You see the same with CompSci/tech people treating data like there's no bias in its collection.




As I learned from the people on that project with lib sci degrees, the employment prospects are predominantly low-paying, but these ones found a new boondoggle to employ them as "ontologists" where they could get 6 figure salaries to sit around and build models all day in a piece of software called TopBraid Composer. (GUI program built in Eclipse, where users would create diagrams that would then be translated to an XML offshoot called OWL, a W3C standard that's never been successfully used in any meaningful project I've seen) I witnessed these people sit around and create business models and knowledge graphs of arcane Air Force business processes for 3 years (there were literally 9 of them doing this) before the project was cancelled due to its technical impossibility.

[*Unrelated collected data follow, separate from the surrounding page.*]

theorem witness_inv_block : (withBlock [0x41, 0x42]).Inv where
  params_valid := by decide
  bb_count := rfl
  bb_cap := by decide
  in_wf := by decide
  in_bound := by unfold Memory.below; decide
  out_wf := List.Pairwise.nil
  out_bound := by simp [Memory.below, withBlock, State.reset, State.resetWith]
  outLen_le := by decide
  out_defined := by decide
  err_iff := by decide
  errcode_le := by decide
  err_not_absent := by decide
  busy_iff := rfl
  current_cmd := nofun
  busy_flags := nofun

theorem witness_HufDecInvertsHufEnc : (withBlock [0x41, 0x42]).Inv ∧
    (withBlock [0x41, 0x42]).inLen.toNat ≤ (withBlock [0x41, 0x42]).params.inCap ∧
    (withBlock [0x41, 0x42]).inBlock = some [0x41, 0x42] ∧ (withBlock [0x41, 0x42]).status.err = false ∧
    (∃ t, exec .hufEnc (withBlock [0x41, 0x42]) = .next t ∧ t.status.err = false ∧ t.outLen.toNat ≤ 2 ^ 20) ∧
    ([0x41, 0x42] : List Byte).length ≤ (withBlock [0x41, 0x42]).params.outCap :=
  ⟨witness_inv_block, by decide, by decide, rfl, exists_next _ (by decide), by decide⟩

theorem witness_HufCodeWritesTheCodeOrIsAbsent : (3 : RegIx).toNat < (withBlock [0x41]).params.nbb ∧
    (withBlock [0x41]).inLen.toNat ≤ (withBlock [0x41]).params.inCap ∧ (withBlock [0x41]).inBlock = some [0x41] ∧
    (0x41 : Byte) ∈ ([0x41] : List Byte) ∧ (0x42 : Byte) ∉ ([0x41] : List Byte) := by decide

/-- The bound is met: code 256 at index 1; and an entry of the dictionary begins the rest of the block. -/
theorem witness_ScanCodesAreBounded : (lzwScan [0x61, 0x61, 0x61])[1]? = some 256 ∧
    dictString [[0x61], [0x61, 0x61]] (256 + 0) <+: (([[0x61], [0x61, 0x61]] : List (List Byte)).drop 1).flatten := by
  decide

theorem witness_StrideIsTheLargestThatFits :
    [0, 126, 127, 32766, 32767, 2147483646, 2147483647].map chooseStride = [8, 8, 4, 4, 2, 2, 1] := by
  simp [chooseStride]

theorem witness_UnpackInvertsPack :
    (∀ x ∈ ([0, 0x7FFFFFFFFFFFFFFF] : List Word), x.getLsbD 63 = false) ∧
    ([0, 0x7FFFFFFFFFFFFFFF] : List Word).length < 2 ^ 64 := by simp

theorem witness_UnpackSignExtendsSlots : ∀ st ∈ [1, 2, 4, 8], 0 < st ∧ st - 1 < st := by decide

theorem witness_LzwRoundTrip : ([] : List Byte).length ≤ 0 ∧ ([0x61] : List Byte).length ≤ 1 ∧
    ([0x61] : List Byte).length < 2 ^ 56 := by decide

/-- LZW.CODES: two codes fill OUT, three do not fit. LZW.ENC: nothing fits, one byte's three words do not. -/
theorem witness_LzwEncAndCodesWriteTheirWords : smallParams.inRange ∧
    (∀ block ∈ [[], [0x61], [0x61, 0x62], [0x61, 0x62, 0x63]],
      (small block).inLen.toNat ≤ (small block).params.inCap ∧ (small block).inBlock = some block) ∧
    8 * (lzwScan [0x61, 0x62]).length ≤ smallParams.outCap ∧
    smallParams.outCap < 8 * (lzwScan [0x61, 0x62, 0x63]).length ∧
    smallParams.outCap < 8 * (2 + (packWords 8 (scanWords [0x61])).length) := by decide
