-- ==== Sys2Proof/Machine/Flags.lean ====
section
/-! DEFINITION. p32 has no flags (R17); what other machines keep in flags it tests on the spot: the overflow of ADD,
ADDI and SUB (R100) and the outcome of a comparison (R140). -/

namespace Sys2Proof.Machine

/-- The 33-bit sum of R101. -/
def wideSum (a b : Word) : BitVec 33 := a.signExtend 33 + b.signExtend 33

/-- The 33-bit difference of R105. -/
def wideDifference (a b : Word) : BitVec 33 := a.signExtend 33 - b.signExtend 33

/-- `s[32] != s[31]` (R100): a 33-bit result that is no 32-bit two's-complement value. -/
def overflows (s : BitVec 33) : Bool := s.getLsbD 32 != s.getLsbD 31

/-- The 32-bit value 1 or 0 a comparison writes (R140). -/
def truthWord (b : Bool) : Word := if b then 1 else 0

end Sys2Proof.Machine
end

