/-- The decoder refuses no word that matches a row: the row fixes every field shown as 0. -/
theorem decode_ne_error_of_selects (h : i.row.selects w = true) (e : Reject) : decode w ≠ .error e := by
  intro hd
  obtain ⟨hop, hfunct⟩ := sameOperation_iff.mp (sameOperation_of_selects h)
  obtain ⟨-, hrs, hrt, hrd, hsh, -⟩ := fields_of_selects h
  cases i
  case j | jal | beq | bne | addi | addiu | slti | sltiu | andi | ori | xori | lb | lw | sb | sw =>
    simp only [encode, opField_encodeI, opField_encodeJ] at hop
    simp [decode, hop] at hd
  case lui =>
    simp only [encode, opField_encodeI] at hop
    simp only [Instr.row] at hrs
    simp [fieldBits_and_31] at hrs
    simp [decode, hop, hrs, whenZero] at hd
  all_goals
    simp only [encode, opField_encodeR, functField_encodeR] at hop hfunct
    simp only [Instr.row] at hrs hrt hrd hsh
    simp [fieldBits_and_31] at hrs hrt hrd hsh
    simp [decode, hop, decodeSpecial, hfunct hop, hrs, hrt, hrd, hsh, whenZero] at hd

theorem decode_of_selects (h : i.row.selects w = true) : ∃ j, decode w = .ok j ∧ j.row = i.row := by
  cases hd : decode w with
  | error e => exact absurd hd (decode_ne_error_of_selects h e)
  | ok j => exact ⟨j, rfl, row_of_decode (sameOperation_of_selects h) hd⟩

/-- Settles O4: a word that decodes is its instruction's word, which matches the row and has the operands as fields; a
word that matches two rows would decode to an instruction of each. -/
theorem decodeFollowsTheTable : Obligations.DecodeFollowsTheTable := by
  refine ⟨fun w i h => ?_, fun w i h => decode_of_selects h, fun w i j hi hj => ?_⟩
  · obtain rfl := encode_of_decode h
    exact ⟨selects_encode i, fieldsOf_encode i⟩
  · obtain ⟨k, hk, hki⟩ := decode_of_selects hi
    exact hki.symm.trans (row_of_decode (sameOperation_of_selects hj) hk)

/-! ### The words that match no row -/

/-- A word matches no row exactly when it decodes to no instruction (R60). -/
theorem noRow_iff : NoRow w ↔ ∀ i, decode w ≠ .ok i := by
  constructor
  · intro h i hd
    obtain rfl := encode_of_decode hd
    cases (h i).symm.trans (selects_encode i)
  · intro h i
    refine Bool.eq_false_iff.mpr fun hi => ?_
    obtain ⟨j, hj, -⟩ := decode_of_selects hi
    exact h j hj

/-- What decodes has one of the opcodes of the primary matrix (R55) and, under opcode 0, one of the function codes of
the SPECIAL matrix (R56). -/
theorem opcode_of_decode (h : decode w = .ok i) :
    bits w 26 6 ∈ [0, 2, 3, 4, 5, 8, 9, 10, 11, 12, 13, 14, 15, 32, 35, 40, 43] := by
  rw [bits_op]
  unfold decode at h
  split at h
  case h_18 => cases h
  all_goals rename_i hop; rw [hop]; decide

theorem funct_of_decode (h0 : bits w 26 6 = 0) (h : decode w = .ok i) :
    bits w 0 6 ∈ [0, 2, 3, 4, 6, 7, 8, 9, 12, 16, 18, 24, 25, 26, 27, 32, 33, 34, 35, 36, 37, 38, 39, 42, 43] := by
  rw [bits_op] at h0
  have h0 : opField w = 0#6 := BitVec.toNat_inj.mp h0
  rw [bits_funct]
  unfold decode at h
  simp only [h0] at h
  unfold decodeSpecial at h
  split at h
  case h_26 => cases h
  all_goals rename_i hfunct; rw [hfunct]; decide
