-- ==== Sys2Proof/Machine/Flags.lean ====
section
/-! DEFINITION. The only condition output: the status of an operation and its 5-bit code (10 R12, 60 R151). There are no flags;
every operation's "flags written" is none. The numbers are the spec's own choice (decision D4). -/

namespace Sys2Proof.Machine

/-- The status of a completed operation: success, or its error kind (10 R12). -/
inductive Status where
  | ok
  | failed (kind : ErrKind)
  deriving DecidableEq, Repr

/-- The status a response carries. -/
def statusOf (r : Response) : Status :=
  match r with
  | .ok _ => .ok
  | .error k => .failed k

/-- `status[4:0]` (60 R151). -/
def statusCode (st : Status) : BitVec 5 :=
  match st with
  | .ok => 0x00
  | .failed .versionError => 0x01
  | .failed .checksumError => 0x02
  | .failed .lengthChecksumError => 0x03
  | .failed .invalidCid2 => 0x04
  | .failed .commandFormatError => 0x05
  | .failed .dataInvalid => 0x06
  | .failed .asciiError => 0x07
  | .failed .otherError => 0x08
  | .failed .invalidHexCharacter => 0x10
  | .failed .oddLengthHex => 0x11
  | .failed .frameTooShort => 0x12
  | .failed .invalidDelimiters => 0x13
  | .failed .checksumMismatch => 0x14
  | .failed .malformedFrame => 0x15
  | .failed .lChecksumMismatch => 0x16
  | .failed .frameLengthMismatch => 0x17
  | .failed .infoTooLarge => 0x18

end Sys2Proof.Machine
end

The ontologies they created were never used once, and when I actually tried to provide them (in PDF form) to a separate project where Air Force personnel were trying to map out business processes, the personnel stated to me (in writing, with a Colonel CC'd) "These are so inaccurate that they are frequently misleading, and cannot be trusted." The Colonel later pulled me into his office and stated (rather comically): "You mean to tell me I've been paying people to draw cartoons for 3 years? We're not goddamned Disney here."


I worked in this field with similar people for a few year.

100% concure with this view. The semantic web was one of the biggest wastes if time ever and set back the open web fatally.